That is something I agree on at the earlier stages of platform development. Looks like the three paths are:
1. Decentralized L1s
That's the long term distributed tribal setup that is hoping to become one nation in the future, and that typically works by having one tribe be much stronger than all the others.
Short term grants typically do not incentivize long term efforts unfortunately and it's incredibly hard to bootstrap without some cult-like properties of the mission and community.
2. Successful apps building their own L1 à-la Hyperliquid to own and optimize the infrastructure layer
That is the one successful city that decides to build the empire infrastructure in a way that powers it.
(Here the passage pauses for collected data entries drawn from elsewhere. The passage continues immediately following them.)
-- ==== Sys2Proof/Machine/Contexts.lean ====
section
/-! DEFINITION. Contexts: CTX_CREATE (R34, R35, R327, R341, R359, R379) and CTX_DESTROY (R329, R354, R381); and
SETTING_TAKE_EFFECT (R336). -/

namespace Sys2Proof.Machine

/-- PSH of a record (R29). -/
def pshOf (p : Bytes) : Bytes := slice (sha384 p) 0 16

/-- PT_ROOT is well formed (R341): root in HBM or the companion window, in HBM where PINNED is set. -/
def ptRootOk (v : Nat) : Bool :=
  let a := bits v 47 12 * 4096
  bits v 63 48 == 0 && bits v 11 1 == 0 && (inHbm a 4096 || (inComp a 4096 && !bit v 0))

/-- The tables of an address space as they stand, from the table of a level (R342): address and bytes of each, and whether
every table and present leaf lies in HBM outside the reserved map (R379). -/
def gather (s : State) : Nat → Nat → Nat → List (Nat × Bytes) × Bool
  | 0, _, _ => ([], true)
  | fuel + 1, l, table =>
    let n := tableSize l
    if !(inHbm table n && !s.isReserved table n) then ([], false)
    else
      let t := devPeek s.mem table n
      (List.range (n / 8)).foldl (fun (acc : List (Nat × Bytes) × Bool) i =>
        let e := field t (8 * i) 8
        let a := bits e 47 8 * 256
        if !(bit e 0 && entryWellFormed l e) then acc
        else if bit e 2 then
          (acc.1, acc.2 && inHbm a (2 ^ levelShift l) && !s.isReserved a (2 ^ levelShift l))
        else
          let r := gather s fuel (l + 1) a
          (acc.1 ++ r.1.filter (fun y => !acc.1.contains y), acc.2 && r.2)) ([(table, t)], true)

/-- The frozen copy of the tables under a root (R379), the larger tables first; none where R379 refuses them. -/
def freeze (s : State) (root : Nat) : Option (List (Nat × Bytes)) :=
  let (ts, ok) := gather s 4 0 (bits root 47 12 * 4096)
  let big := ts.filter (fun t => t.2.length == 4096)
  let small := ts.filter (fun t => t.2.length != 4096 && !big.any (·.1 == t.1))
  if bit root 0 && ok && ((ts.map (·.2.length)).sum ≤ 2 ^ 24) then some (big ++ small) else none

/-- A new context (R149, R331, R332). -/
def newCtx (n : Nat) (p : Bytes) (frozen : List (Nat × Bytes)) : Ctx :=
  { num := n, secClass := field p 336 1, tenant := field p 324 4, param := slice p 0 320, psh := pshOf (slice p 0 320)
    ptRoot := field p 328 8, descEntries := field p 320 4, descs := [], quotaQueues := field p 340 2
    quotaPrograms := field p 342 2, quotaKeyMib := field p 344 4, heldLost := false, heldLostCount := 0, measCount := 0
    measChain := zeros 48, log := [], keysets := [], programs := [], handoffSeq := 0, weightsKeys := [], weightsUsed := false
    frozen := frozen, sealed := [], oldMarks := [], vaultScratch := [] }

/-- CTX_CREATE (R34, R35, R327, R341, R359, R379): the lowest number that no live context has. -/
def ctxCreate (r : MbReq) (s : State) : Reply :=
  let p := r.payload
  let rec_ := slice p 0 320
  let lc := lcState s
  if !allZero p 337 3 then deny s .descInvalid
  else if lc == 0 || lc == 3 then deny s .accessDenied
  else if !paramOk rec_ || s.ctxs.any (fun c => pId c.param == pId rec_ && c.psh != pshOf rec_) then deny s .paramRefused
  else if !(2 ≤ field p 320 4 && field p 320 4 ≤ 2 ^ 24 && field p 336 1 < 2 && ptRootOk (field p 328 8)) then
    deny s .descInvalid
  else
    let frozen := if field p 336 1 == 0 then some []
      else if lc == 2 && !s.rsp.debugSeen then freeze s (field p 328 8) else none
    match frozen with
    | none => deny s .accessDenied
    | some f => match ((List.range (s.ctxs.length + 1)).find? (fun n => (s.ctx? n).isNone)).filter (· < 2 ^ 20) with
      | none => deny s .admissionDenied
      | some n => reply { s with ctxs := s.ctxs ++ [newCtx n p f] } (.ok (leBytes 4 n ++ zeros 12 ++ pshOf rec_))

/-- Fills in progress for a context are abandoned (R354): the frame's contents are undefined, a free value. -/
def abandonFills (s : State) (ctx : Nat) : State :=
  let s := (s.pageWaits.filter (fun w => w.ctx == ctx && w.fill && w.started)).foldl (fun s w =>
    let (fr, s) := s.draw
    let s := if frameOk s ctx w.entry then s.devWr (fillFrame w.entry) (slice (Config.freeBytes fr 65536) 0 65536) else s
    endDma (dropWait s w) (fun b => b.job == .fill w.ctx w.page)) s
  { s with pageWaits := s.pageWaits.filter (·.ctx != ctx) }

/-- CTX_DESTROY or a stop reaches one dispatch (R307, R329): it commits at once; whether it was aborted. -/
def destroyDispatch (s : State) (d : DRef) : State × Nat :=
  match s.disp? d with
  | none => (s, 0)
  | some x =>
    if x.phase == .ended then (s, 0)
    else
      let y := if x.fate.isNone && x.finished then { x with abortLate := true } else x.abort 0 4 noInstr
      match outcomeOf y with
      | none => (s, 0)
      | some o =>
        let s := commitDispatch (s.setDisp y) y o
        (answerWaits s (abortAnswer d o.outcome (flag y.abortLate 0)), if o.cause == 4 then 1 else 0)

/-- The settings of a context that no longer exists: entries staged for it name no context any more (R335). -/
def dropSettings (c : CfgState) (ctx : Nat) : CfgState :=
  let gone := fun (k : Nat × Nat) => k.1 < 0x0200 && k.2 == ctx
  { c with values := c.values.filter (fun e => !gone e.1), decided := c.decided.filter (fun e => !gone e.1)
           changes := c.changes.filter (fun e => !gone e.1)
           txns := c.txns.map (fun t => { t with staged := t.staged.map (fun e =>
             if gone e.1 then ((e.1.1, 2 ^ 32 + ctx), e.2) else e) }) }

/-- What belongs to a context goes (R329), in its order. -/
def dropContext (s : State) (c : Ctx) : State :=
  let n := c.num
  let s := (queuesOf s n).foldl (fun s q => destroyQueue s q.num) s
  let s := (s.colls.filter (fun k => k.ref.ctx == n)).foldl removeColl s
  let s := s.mgrs.foldl (fun s m => (m.2.windows.filter (·.ctx == n)).foldl (fun s w => closeWindow s m.1 w.num) s) s
  let s := dropCopies s (fun ctx _ => ctx == n)
  let s := { s with mem := { s.mem with csMap := s.mem.csMap.filter (·.ctx != n), ifMap := s.mem.ifMap.filter (·.ctx != n)
                                        xlate := s.mem.xlate.filter (·.ctx != n) }
                    hwins := s.hwins.filter (·.2.ctx != n), marks := s.marks.filter (fun m => m.2.owner != n || !m.2.alloc)
                    disps := s.disps.filter (·.ctx != n), ctxs := s.ctxs.filter (·.num != n)
                    cfg := dropSettings s.cfg n
                    rsp := { s.rsp with sessions := s.rsp.sessions.filter (·.ctx != some n)
                                        zeroing := if c.sealed.isEmpty && c.frozen.isEmpty then s.rsp.zeroing
                                          else s.rsp.zeroing ++ [(n, c.sealed)] } }
  let s := answerWaits s (fun w => match w with
    | .spdm (some k) _ => if k == n then some (.denied .accessDenied) else none
    | _ => none)
  settlePins s

/-- Destroys a context (R329): the number of dispatches aborted. -/
def destroyContext (s : State) (c : Ctx) : State × Nat :=
  let s := abandonFills s c.num
  let (s, n) := (s.disps.filter (·.ctx == c.num)).foldl (fun (acc : State × Nat) x =>
    let r := destroyDispatch acc.1 x.id
    (r.1, acc.2 + r.2)) (s, 0)
  match s.ctx? c.num with
  | some c => (dropContext s c, n)
  | none => (s, n)

/-- Destroys every context (R362, R401). -/
def destroyAll (s : State) : State := s.ctxs.foldl (fun s c => match s.ctx? c.num with
  | some c => (destroyContext s c).1
  | none => s) s

/-- CTX_DESTROY (R329). -/
def ctxDestroy (r : MbReq) (s : State) : Reply :=
  match s.ctx? r.ctx with
  | none => deny s .accessDenied
  | some c => let (s, n) := destroyContext s c; reply s (.ok (leBytes 4 n))

/-- CTX_CREATE. -/
def execCtxCreate (m : Nat) (r : MbReq) (s : State) : Out := mbCommand 0x01 m r (ctxCreate r) s
/-- CTX_DESTROY. -/
def execCtxDestroy (m : Nat) (r : MbReq) (s : State) : Out := mbCommand 0x02 m r (ctxDestroy r) s

/-- A change of SPRINT_FIELDS waits until no SPRINT dispatch holds a Field that it removes (R310). -/
def mayChange (s : State) (id : Nat) (v : Int) : Bool :=
  id != 0x030A || (List.range 8).all (fun f => bit v.toNat f || !(reservedField s f && sprintHolds s f))

/-- Evicts loose key copies until KEY_RES_MIB holds (R111, R124). -/
def shrinkKeys (s : State) (die : Nat) : State := (makeRoom s die 0 (fun _ => true)).getD s

/-- Newly reserved Fields that sleep or are off are woken (R296, R403). -/
def wakeReserved (s : State) : State :=
  { s with fields := mapIdxFrom (fun f g =>
      if reservedField s f && !s.fence.fields.any (·.unit == f)
          && (g.st == .off || g.st == .sleep || g.entering == some .off || g.entering == some .sleep)
      then { g with waking := true } else g) 0 s.fields }

/-- What a setting does as it takes effect beside its value (R249, R285, R296, R402). -/
def effectOf (s : State) (id target : Nat) : State :=
  if id == 0x0200 then shrinkKeys s target
  else if id == 0x0304 then { s with trans := (makeTrans s 0 (s.trans.length + 1) s.trans).getD s.trans }
  else if id == 0x0305 then portsEnable s
  else if id == 0x030A then wakeReserved s
  else if id == 0x0313 && s.setting id target == 0 then wakeRest s
  else s

/-- SETTING_TAKE_EFFECT (R336): a decided die or module setting, at the quiet point. -/
def execSettingTakeEffect (id target : Nat) (s : State) : Out :=
  match assoc (id, target) s.cfg.decided with
  | none => .next s
  | some v =>
    if id < 0x0200 || !mayChange s id v then .next s
    else .next (effectOf { s with cfg := { s.cfg with values := assocSet (id, target) v s.cfg.values
                                                      decided := assocDel (id, target) s.cfg.decided } } id target)

end Sys2Proof.Machine
end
What is important here is not individual success of the various projects around the L1 ecosystem but the survival and success of the main application.
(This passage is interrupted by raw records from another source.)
/-- REST_ENTRY (R402): quiet for IDLE_SLEEP ticks with POWER_TARGET REST. -/
def execRestEntry (s : State) : Out :=
  if s.isUp && s.settingN 0x0313 0 == 1 && quiet s && due s.now s.pwr.quietSince (s.settingN 0x031A 0) then
    .next { s with pwr := { s.pwr with st := .restEntry, wakeHeld := false } }
  else .next s

/-- REST_ENTRY_COMPLETE (R402): Fields in F-OFF, caches written back and emptied (R187), HBM in self-refresh, VFAB removed. -/
def execRestEntryComplete (s : State) : Out :=
  if s.pwr.st != .restEntry then .next s
  else
    let s := (List.range 8).foldl (fun s f => enterField (s.modField f (fun g => { g with waking := false })) f .off) s
    let s := { s with mem := { cacheFlush s.mem with xlate := [] } }
    .next { s with pwr := { s.pwr with st := if s.pwr.wakeHeld then .restWake else .rest, wakeHeld := false } }

/-- WAKE_EVENT (R402). -/
def execWakeEvent (_w : Wake) (s : State) : Out := .next (wakeRest s)

end Sys2Proof.Machine
end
Hyperliquid, Ethena, and others are headed there.
3. L1s trying to build a successful app
Typically a core protocol team that’s already invested in infrastructure and decentralization attempting to verticalize upwards into a flagship app.
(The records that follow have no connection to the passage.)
-- ==== Sys2Proof/Certificates/Slice0/Obligations.lean ====
section
/-! DEFINITION. The statements for the provers. -/

open Sys2Proof Sys2Proof.Machine

/-- A step runs the command at the front of the queue on the rest of the state -/
def Obligations.StepRunsTheCommandInFront : Prop :=
  ∀ (c : Instr) (rest : List Instr) (s : State),
    step { s with pending := c :: rest } = exec c { s with pending := rest }

/-- With an empty queue a step is one tick of the always-on clock, and nothing at all without VAON (the model's choice, log entry 2) -/
def Obligations.IdleStepIsOneTick : Prop :=
  ∀ s : State, s.pending = [] →
    step s = .next (tick s) ∧ (s.pwr.st = .off → step s = .next s)

/-- The state after reset: STANDBY, power registers, Fields, measurement registers and Marks at the values the rules give -/
def Obligations.ResetIsStandby : Prop :=
  State.reset.pwr.st = .standby ∧ State.reset.pwr.startFault = false ∧ State.reset.pwr.emerg = false
    ∧ State.reset.fence.moduleFault = false ∧ State.reset.pwr.tripCause = 0 ∧ State.reset.pwr.inputMv = 0
    ∧ State.reset.pwr.inputW = 0 ∧ State.reset.fence.recoveries = 0
    ∧ (∀ f, f < 8 → (State.reset.field f).st = .off ∧ (State.reset.field f).step = 0 ∧ (State.reset.field f).powerW = 0
        ∧ (State.reset.field f).tj = 0 ∧ (State.reset.field f).util = 0 ∧ (State.reset.field f).ce = 0)
    ∧ (∀ i, i < 32 → State.reset.rsp.mr[i]? = some (zeros 48))
    ∧ (∀ k, State.reset.mark k = Mark.free) ∧ State.reset.pending = []
    ∧ MemState.ok State.reset.mem = true ∧ State.reset.rsp.restartDue = false

/-- Every command answers a next state in every state, except an input voltage beyond the absolute maximum ratings -/
def Obligations.OnlyRatingsStopTheModel : Prop :=
  (∀ (c : Instr) (s : State), (∀ mv, c = .inputTrip mv → -500 ≤ mv ∧ mv ≤ 60000) → ∃ t, exec c s = .next t)
    ∧ ∀ (mv : Int) (s : State), (mv < -500 ∨ 60000 < mv) → exec (.inputTrip mv) s = .fault .ratingsExceeded

/-- sc.add, sc.sub, sc.mul, sc.and, sc.or, sc.xor, sc.shl, sc.shr and sc.li complete and write their destination only -/
def Obligations.ScalarArithmeticWritesItsResult : Prop :=
  (∀ (op : ScOp) (s : State) (d : DRef) (sd sa : Nat) (b : SVal) (x : Dispatch) (c : Ctx) (n : Nat),
    Stands s d (op.instr d sd sa b) { Use.none with rs := sa :: svalRegs b, ws := [sd] } x c n →
    ∃ t r v, Issues (op.instr d sd sa b) d s t ∧ OnlyCoreAndDispatch s t x.lead r d { x with pc := x.pc + n }
      ∧ ScalarWritten (s.core x.lead) r sd v
          ((s.core x.lead).poisS.contains sa || (s.core x.lead).svalPois b)
      ∧ v.toNat = op.result ((s.core x.lead).sget sa).toNat ((s.core x.lead).sval b).toNat)
  ∧ (∀ (s : State) (d : DRef) (sd : Nat) (v : DWord) (long : Bool) (x : Dispatch) (c : Ctx) (n : Nat),
    Stands s d (.scLi d sd v long) { Use.none with ws := [sd] } x c n →
    ∃ t r, Issues (.scLi d sd v long) d s t ∧ OnlyCoreAndDispatch s t x.lead r d { x with pc := x.pc + n }
      ∧ ScalarWritten (s.core x.lead) r sd v false)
It’s fundamentally challenging because L1 teams are culturally geared towards protocol-level engineering and decentralization rather than product-market fit and user acquisition. It's doable but rare imo, and requires a centralized foundation that already perceives chain users as customers.
Sui has done a lot of work early on to verticalize a great UX, and simplify access to its ecosystem.
Solana also has the right culture to build more successful applications on top of its L1 including Solana Mobile.